S. Wallace Dempsey

Stephen Wallace Dempsey ( born May 8, 1862 in Hartland, Niagara County, New York; † 1 March 1949 in Washington DC ) was an American politician. Between 1915 and 1931 he represented the State of New York in the U.S. House of Representatives.

Career

Wallace Dempsey attended the public schools of his home. In 1880 he graduated from the De Veaux School in Niagara Falls. After a subsequent law degree in 1886 and its recent approval as a lawyer, he started in Lockport to work in this profession. Between 1889 and 1907, he was Deputy Attorney General; 1907 to 1912 he was entrusted as a prosecutor in the U.S. Justice Department with the charges against the Standard Oil Company and some railway companies. Politically, he joined the Republican Party.

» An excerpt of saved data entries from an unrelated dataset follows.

-- ==== Sys2Proof/Machine/Ops.lean ====
section
/-! DEFINITION. The named operations every meaning is made of: buffer memory (spec/20_memory.md R51 to R68), registers by
offset (spec/10_state.md R23, spec/40_host_access.md R90), the end and the start of a command (R95, R96,
spec/46_sequencer.md R170), what a host transaction answers, and hardware reset (spec/70_reset_and_hazards.md R230). -/

namespace Sys2Proof.Machine

/-! ### Memory: (address, byte) pairs, addresses strictly rising -/

/-- The byte listed at `a`, if one is. -/
def Memory.get? : List Host.Cell → Nat → Option Byte
  | [], _ => none
  | (k, b) :: m, a => if k = a then some b else Memory.get? m a

/-- Lists the byte `v` at `a`, in place. -/
def Memory.put : List Host.Cell → Nat → Byte → List Host.Cell
  | [], a, v => [(a, v)]
  | (k, b) :: m, a, v =>
    if a < k then (a, v) :: (k, b) :: m
    else if a = k then (a, v) :: m
    else (k, b) :: Memory.put m a v

/-- Lists the bytes `vs` at `a`, `a + 1`, … -/
def Memory.putList : List Host.Cell → Nat → List Byte → List Host.Cell
  | m, _, [] => m
  | m, a, v :: vs => Memory.putList (Memory.put m a v) (a + 1) vs

/-- The canonical form: addresses strictly rising. What an unlisted address holds is no value ("not written since reset"),
so no entry can equal it (log 6). -/
def Memory.wf : List Host.Cell → Bool
  | [] => true
  | [_] => true
  | (k, _) :: (k', b') :: m => decide (k < k') && Memory.wf ((k', b') :: m)

/-- What an address nothing has written since reset reads as: its free draw (spec/20_memory.md R69, log 5). -/
def unwrittenByte (epoch a : Nat) : Byte := Config.resetByte epoch a

/-- The byte at bus address `a` of a buffer. -/
def State.readByte (s : State) (a : Nat) : Byte :=
  (Memory.get? s.mem a).getD (unwrittenByte s.drawEpoch a)

/-! ### Buffers -/

/-- The first bus address of a buffer (spec/20_memory.md R51). -/
def Buf.base : Buf → Nat
  | .msg => 0x00010000
  | .cksum => 0x00020000
  | .srcText => 0x00030000
  | .txText => 0x00030010
  | .pkt => 0x00040000

/-- The size of a buffer in bytes (spec/20_memory.md R51). -/
def Buf.size : Buf → Nat
  | .msg => Config.msgCap
  | .cksum => Config.cksumLen
  | .srcText => Config.textCap
  | .txText => Config.textCap
  | .pkt => Config.pktCap

/-- `a` lies in buffer `X`. -/
def Buf.holds (X : Buf) (a : Nat) : Bool := decide (X.base ≤ a) && decide (a < X.base + X.size)

/-- `bufAt(A)`: the buffer and the offset at bus address `a` (spec/40_host_access.md R90). -/
def bufAt (a : Word) : Option (Buf × Nat) :=
  ([.msg, .cksum, .srcText, .txText, .pkt].find? fun X => Buf.holds X a.toNat).map fun X => (X, a.toNat - X.base)

/-- `writableBuf(X)`: the host may write it (spec/40_host_access.md R90). -/
def writableBuf : Buf → Bool
  | .msg => true
  | .cksum => false
  | .srcText => true
  | .txText => true
  | .pkt => false

/-- `MemRead(X, off, n)` (spec/20_memory.md R68). -/
def memRead (X : Buf) (off n : Nat) (s : State) : List Byte :=
  (List.range n).map fun i => s.readByte (X.base + off + i)

/-- `MemWrite(X, off, len(v), v)` (spec/20_memory.md R68). -/
def memWrite (X : Buf) (off : Nat) (v : List Byte) (s : State) : State :=
  { s with mem := Memory.putList s.mem (X.base + off) v }

/-! ### Registers -/

/-- The register map: offset and register (spec/10_state.md R23). -/
def regMap : List (Nat × Reg) :=
  [(0x00, .cmd), (0x04, .status), (0x08, .msgLen), (0x0C, .srcAddr), (0x10, .txAddr), (0x14, .seq),
    (0x18, .redundancy), (0x1C, .sampleRate), (0x20, .bitDur), (0x24, .durMult)] ++
  [(0x28, .fHigh), (0x2C, .fLow), (0x30, .pause), (0x34, .toneDur), (0x38, .toneFreq), (0x3C, .srcTextLen),
    (0x40, .txTextLen), (0x44, .pktLen), (0x48, .fileId), (0x4C, .progress)]

/-- `regAt(A)` (spec/40_host_access.md R90). -/
def regAt (a : Word) : Option Reg := regMap.lookup a.toNat

/-- `writableReg(r)`: every register except PKT_LEN and PROGRESS (spec/40_host_access.md R90). -/
def writableReg (r : Reg) : Bool := !(r == .pktLen || r == .progress)

/-- `REG[r]`, the value RD32 returns (spec/40_host_access.md R91). -/
def Regs.get (g : Regs) : Reg → Word
  | .cmd => g.cmd
  | .status => g.status.word
  | .msgLen => g.msgLen
  | .srcAddr => g.srcAddr
  | .txAddr => g.txAddr
  | .seq => g.seq
  | .redundancy => g.redundancy
  | .sampleRate => g.sampleRate
  | .bitDur => g.bitDur
  | .durMult => g.durMult
  | .fHigh => g.fHigh
  | .fLow => g.fLow
  | .pause => g.pause
  | .toneDur => g.toneDur
  | .toneFreq => g.toneFreq
  | .srcTextLen => g.srcTextLen
  | .txTextLen => g.txTextLen
  | .pktLen => g.pktLen
  | .fileId => g.fileId
  | .progress => g.progress

/-- `REG[r] <- v` for a register that stores the word written. STATUS stores none: it changes by the operations of
Flags.lean only. -/
def Regs.set (g : Regs) (r : Reg) (v : Word) : Regs :=
  match r with
  | .cmd => { g with cmd := v }
  | .status => g
  | .msgLen => { g with msgLen := v }
  | .srcAddr => { g with srcAddr := v }
  | .txAddr => { g with txAddr := v }
  | .seq => { g with seq := v }
  | .redundancy => { g with redundancy := v }
  | .sampleRate => { g with sampleRate := v }
  | .bitDur => { g with bitDur := v }
  | .durMult => { g with durMult := v }
  | .fHigh => { g with fHigh := v }
  | .fLow => { g with fLow := v }
  | .pause => { g with pause := v }
  | .toneDur => { g with toneDur := v }
  | .toneFreq => { g with toneFreq := v }
  | .srcTextLen => { g with srcTextLen := v }
  | .txTextLen => { g with txTextLen := v }
  | .pktLen => { g with pktLen := v }
  | .fileId => { g with fileId := v }
  | .progress => { g with progress := v }

/-- `REG[r] <- v`. -/
def setReg (r : Reg) (v : Word) (s : State) : State := { s with regs := s.regs.set r v }

/-- STATUS <- st. -/
def setStatus (st : Status) (s : State) : State := { s with regs := { s.regs with status := st } }

/-! ### The end and the start of a command -/

/-- `finish(code)`, which is also `raise`: taking an error. It saves nothing beyond ERR, changes no mode and vectors nowhere
(spec/40_host_access.md R95, spec/60_exceptions.md R203, R214). -/
def finish (e : ErrCode) (s : State) : State :=
  { setStatus (s.regs.status.finished e) s with seqr := .idle }

/-- The return from an error: there is no return-from-trap, the host clears DONE and ERR by `w1c(D)`
(spec/60_exceptions.md R215, spec/40_host_access.md R97). -/
def clearStatus (d : Word) (s : State) : State := setStatus (s.regs.status.w1c d) s

/-- The first part of `accept(w)`: CMD <- w, DONE <- 0, ERR <- 0, PROGRESS <- 0 (spec/40_host_access.md R96). -/
def beginCommand (w : Word) (s : State) : State :=
  { s with regs := { s.regs with cmd := w, status := s.regs.status.accepted, progress := 0 } }

/-- `start(script)` (spec/46_sequencer.md R170). -/
def start (script : List Event) (s : State) : State :=
  { setStatus s.regs.status.started s with seqr := .run script false false }

/-! ### What a host transaction answers -/

/-- A read returns `v`. -/
def respond (v : Word) (s : State) : State := { s with hostData := some v }

/-- A write returns nothing (log 11). -/
def noResponse (s : State) : State := { s with hostData := none }

/-- A refused read: AERR <- 1, returns 0 (spec/20_memory.md R56 to R58). -/
def refuseRead (s : State) : State := respond 0 (setStatus s.regs.status.readRefused s)

/-- A refused write: AERR <- 1, WVIOL <- 1 if BUSY, no other effect (spec/40_host_access.md R92, R94). -/
def refuseWrite (s : State) : State := noResponse (setStatus s.regs.status.writeRefused s)

/-- A discarded write: WVIOL <- 1, no other effect (spec/40_host_access.md R98). -/
def discardWrite (s : State) : State := noResponse (setStatus s.regs.status.writeDiscarded s)

/-! ### The environment -/

/-- The next choice of the environment, taken off the inputs (spec/00_scope.md R19, log 1). -/
def takeInput (s : State) : Option (Input × State) :=
  match s.inputs with
  | [] => none
  | i :: rest => some (i, { s with inputs := rest })

/-- The reset input: the reset state, with fresh draws for the buffers; the environment goes on
(spec/70_reset_and_hazards.md R230 to R233, log 15). -/
def hardReset (c : CfgReset) (s : State) : State :=
  { State.resetWith c with inputs := s.inputs, drawEpoch := s.drawEpoch + 1 }

end Sys2Proof.Machine
end

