/-- R130: BUILD_PACKET, CMDW 0x03. LENGTH_EXCEEDED (1) is checked before SEQ_OVERFLOW (3), and on either PKT and PKT_LEN are unchanged; else
PKT[0..83+L) is the frame of the operands with CKSUM as it stands, PKT_LEN is 83 + L, and it ends with OK. -/
def Obligations.BuildPacketStoresTheFrame : Prop :=
  decodeCmdw 0x00000003 = .ok .buildPacket ∧
  ∀ s : State,
    (65535 < s.regs.msgLen.toNat →
      exec .buildPacket s =
        .next { s with
          seqr := .idle
          regs := { s.regs with status := { s.regs.status with err := 1, done := true, busy := false } } }) ∧
    (s.regs.msgLen.toNat ≤ 65535 → 255 < s.regs.seq.toNat →
      exec .buildPacket s =
        .next { s with
          seqr := .idle
          regs := { s.regs with status := { s.regs.status with err := 3, done := true, busy := false } } }) ∧
    (Memory.wf s.mem = true → s.regs.msgLen.toNat ≤ 65535 → s.regs.seq.toNat ≤ 255 →
      ∃ t, exec .buildPacket s = .next t ∧
        t = { s with
          seqr := .idle
          mem := t.mem
          regs := { s.regs with
            pktLen := t.regs.pktLen
            status := { s.regs.status with err := 0, done := true, busy := false } } } ∧
        t.regs.pktLen.toNat = 83 + s.regs.msgLen.toNat ∧
        BytesStored s t 0x00040000
          (frame s.regs.srcAddr s.regs.txAddr s.regs.seq.toNat (memRead .cksum 0 32 s)
            (memRead .msg 0 s.regs.msgLen.toNat s)))

/-- R140, R141: `build_all` has R packets, the r-th numbered r, and any two of them differ at byte 40 only. -/
def Obligations.BuildAllNumbersItsPackets : Prop :=
  ∀ (src tx : Word) (count : Nat) (ck pl : List Byte),
    count ≤ 255 → ck.length = 32 → pl.length ≤ 65535 →
      (buildAll src tx count ck pl).length = count ∧
      (∀ r, r < count → ∃ p, (buildAll src tx count ck pl)[r]? = some p ∧
        p = frame src tx (r + 1) ck pl ∧ p.length = 83 + pl.length ∧ (p.getD 40 0).toNat = r + 1 ∧
        256 * (p.getD 41 0).toNat + (p.getD 42 0).toNat = pl.length) ∧
      (∀ p ∈ buildAll src tx count ck pl, ∀ p' ∈ buildAll src tx count ck pl,
        ∀ j, j ≠ 40 → p.getD j 0 = p'.getD j 0)

/-! ### Tone synthesizer and modulator (spec/44_tone.md, spec/45_modulator.md) -/

/-- R149, R152: nSamples(d) is SAMPLE_RATE · q(d) · q(DUR_MULT), exactly in the rationals, which is the
quotient of naturals SAMPLE_RATE · d · DUR_MULT / 2^32, rounded to the nearest natural with a tie to the even one. -/
def Obligations.SampleCountIsTheRoundedProduct : Prop :=
  ∀ (s : State) (d : Word) (x : ℚ) (n : ℕ),
    x = (s.regs.sampleRate.toNat : ℚ) * Q16.toRat ⟨d⟩ * Q16.toRat ⟨s.regs.durMult⟩ →
    (n : ℚ) ≤ x → x < (n : ℚ) + 1 →
      x = ((s.regs.sampleRate.toNat * d.toNat * s.regs.durMult.toNat : ℕ) : ℚ) / 2 ^ 32 ∧
      (x - n < 1 / 2 → s.nSamples d = n) ∧
      (1 / 2 < x - n → s.nSamples d = n + 1) ∧
      (x - n = 1 / 2 → s.nSamples d = if n % 2 = 0 then n else n + 1)

/-- R146, R147: `tone(f, n)` has n samples, the k-th TONE_FN(f, sr, k), and `tone(0, n)` is n zero samples. -/
def Obligations.ToneHasItsSamplesAndZeroIsSilent : Prop :=
  ∀ (sr n : Nat) (f : Q16),
    (tone sr f n).length = n ∧ (∀ k, k < n → (tone sr f n)[k]? = some (toneFn f sr k)) ∧
    (∀ k, toneFn ⟨0⟩ sr k = zeroSample) ∧ tone sr ⟨0⟩ n = List.replicate n zeroSample

/-- R155: with SAMPLE_RATE = 0, DUR_MULT = 0 or a zero duration, nSamples is 0 and every tone buffer is empty. -/
def Obligations.ZeroOperandsGiveEmptyBuffers : Prop :=
  ∀ (s : State) (d : Word) (f : Q16),
    s.regs.sampleRate = 0 ∨ s.regs.durMult = 0 ∨ d = 0 → s.nSamples d = 0 ∧ tone s.rate f (s.nSamples d) = []

/-- R145: GEN_TONE, CMDW 0x04, sets BUSY and starts the script AOpen, APlay of the tone of TONE_FREQ with nSamples(TONE_DUR) samples at
SAMPLE_RATE, AClose; nothing else changes. -/
def Obligations.GenToneStartsOneTone : Prop :=
  decodeCmdw 0x00000004 = .ok .genTone ∧
  ∀ s : State,
    exec .genTone s =
      .next { s with
        seqr := .run
          [.aOpen, .aPlay (tone s.regs.sampleRate.toNat ⟨s.regs.toneFreq⟩ (s.nSamples s.regs.toneDur))
            s.regs.sampleRate.toNat, .aClose] false false
        regs := { s.regs with status := { s.regs.status with busy := true } } }

/-- R160: `bits(p)` has 8 · len(p) bits; bit i is bit 7 − (i mod 8) of byte i div 8. -/
def Obligations.BitsAreMostSignificantFirst : Prop :=
  ∀ p : List Byte,
    (bits p).length = 8 * p.length ∧
    ∀ i, i < 8 * p.length → (bits p)[i]? = some ((p.getD (i / 8) 0).getLsbD (7 - i % 8))

/-- R161, R162: `modulate(p)` has one buffer a bit, in bit order: the tone of F_HIGH for a 1 and of F_LOW for a 0, each of N_BIT
samples at SAMPLE_RATE. With F_LOW = 0 the low tone is N_BIT zero samples. -/
def Obligations.ModulationFollowsTheBits : Prop :=
  ∀ (s : State) (p : List Byte),
    (s.modulatePacket p).length = 8 * p.length ∧
    (s.regs.fLow = 0 →
      tone s.regs.sampleRate.toNat ⟨s.regs.fLow⟩ (s.nSamples s.regs.bitDur) =
        List.replicate (s.nSamples s.regs.bitDur) zeroSample) ∧
    ∀ i, i < 8 * p.length →
      (s.modulatePacket p)[i]? =
        some (tone s.regs.sampleRate.toNat
          (if (p.getD (i / 8) 0).getLsbD (7 - i % 8) = true then ⟨s.regs.fHigh⟩ else ⟨s.regs.fLow⟩)
          (s.nSamples s.regs.bitDur))

/-- R165: an all-zero packet modulates to silence when F_LOW = 0, whatever F_HIGH holds. -/
def Obligations.ZeroPacketIsSilentAtZeroLowTone : Prop :=
  ∀ (s : State) (p : List Byte),
    s.regs.fLow = 0 → (∀ b ∈ p, b = 0x00) →
      ∀ buf ∈ s.modulatePacket p, buf = List.replicate s.nBit zeroSample

/-- R166: every framed packet begins with 128 pairs of buffers, low then high, from its preamble. -/
def Obligations.FramedPacketsBeginLowHigh : Prop :=
  ∀ (s : State) (src tx : Word) (seq : Nat) (ck pl : List Byte) (i : Nat),
    i < 256 →
      (s.modulatePacket (frame src tx seq ck pl))[i]? =
        some (tone s.rate (if i % 2 = 1 then ⟨s.regs.fHigh⟩ else ⟨s.regs.fLow⟩) s.nBit)

/-- R163: MODULATE, CMDW 0x05, sets BUSY and starts the script AOpen, one APlay for each buffer of the packet in PKT[0..PKT_LEN), AClose;
nothing else changes. -/
def Obligations.ModulateStartsThePacketInPkt : Prop :=
  decodeCmdw 0x00000005 = .ok .modulate ∧
  ∀ s : State,
    exec .modulate s =
      .next { s with
        seqr := .run
          ([.aOpen] ++
            (s.modulatePacket (memRead .pkt 0 s.regs.pktLen.toNat s)).map (fun t => .aPlay t s.regs.sampleRate.toNat) ++
            [.aClose]) false false
        regs := { s.regs with status := { s.regs.status with busy := true } } }

/-! ### Sequencer (spec/46_sequencer.md) -/

/-- R178, R179, R180: SEND, CMDW 0x06. LENGTH_EXCEEDED (1) before SEQ_OVERFLOW (3), both with nothing else changed; else CKSUM becomes the message's
checksum, BUSY is set and the script is AOpen, for each of the R packets numbered 1 to R its tones and one APause(PAUSE), and
AClose. -/
def Obligations.SendStartsItsScript : Prop :=
  decodeCmdw 0x00000006 = .ok .send ∧
  ∀ s : State,
    (65535 < s.regs.msgLen.toNat →
      exec .send s =
        .next { s with
          seqr := .idle
          regs := { s.regs with status := { s.regs.status with err := 1, done := true, busy := false } } }) ∧
    (s.regs.msgLen.toNat ≤ 65535 → 255 < s.regs.redundancy.toNat →
      exec .send s =
        .next { s with
          seqr := .idle
          regs := { s.regs with status := { s.regs.status with err := 3, done := true, busy := false } } }) ∧
    (Memory.wf s.mem = true → s.regs.msgLen.toNat ≤ 65535 → s.regs.redundancy.toNat ≤ 255 →
      ∃ (t : State) (m ck : List Byte), exec .send s = .next t ∧
        m = memRead .msg 0 s.regs.msgLen.toNat s ∧ ck = hexlower (md5 m) ∧
        t = { s with
          mem := t.mem
          seqr := .run
            ([.aOpen] ++
              (buildAll s.regs.srcAddr s.regs.txAddr s.regs.redundancy.toNat ck m).flatMap
                (fun p => (s.modulatePacket p).map (fun b => .aPlay b s.regs.sampleRate.toNat) ++
                  [.aPause ⟨s.regs.pause⟩]) ++
              [.aClose]) false false
          regs := { s.regs with status := { s.regs.status with busy := true } } } ∧
        BytesStored s t 0x00020000 ck)

/-- R179: the SEND script has 2 + R · (8 · (83 + L) + 1) events. -/
def Obligations.SendScriptHasItsLength : Prop :=
  ∀ s : State,
    s.sendScript.length = 2 + s.regs.redundancy.toNat * (8 * (83 + s.regs.msgLen.toNat) + 1)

In the congressional elections of 1914, Dempsey was voted the 40th electoral district of New York in the U.S. House of Representatives in Washington, where he succeeded the Democrats Robert H. Gittins on March 4, 1915. After seven elections he could pass in Congress until March 3, 1931 eight legislatures. In this time of the First World War fell. Also, were ratified in 1919 and 1920, the 18th and the 19th Amendment. It was about the ban on the trade in alcoholic beverages or to the nationwide introduction of women's suffrage. Since the autumn of 1929, the work of the Congress was shaped by the events of the Great Depression.

From 1921 to 1931, Dempsey Chairman of the Committee on Rivers and Harbors. In 1930, he was not nominated by his party for re-election. After the end of his time in the U.S. House of Representatives Wallace Dempsey practiced as a lawyer again. He died on 1 March 1949 in the German capital Washington.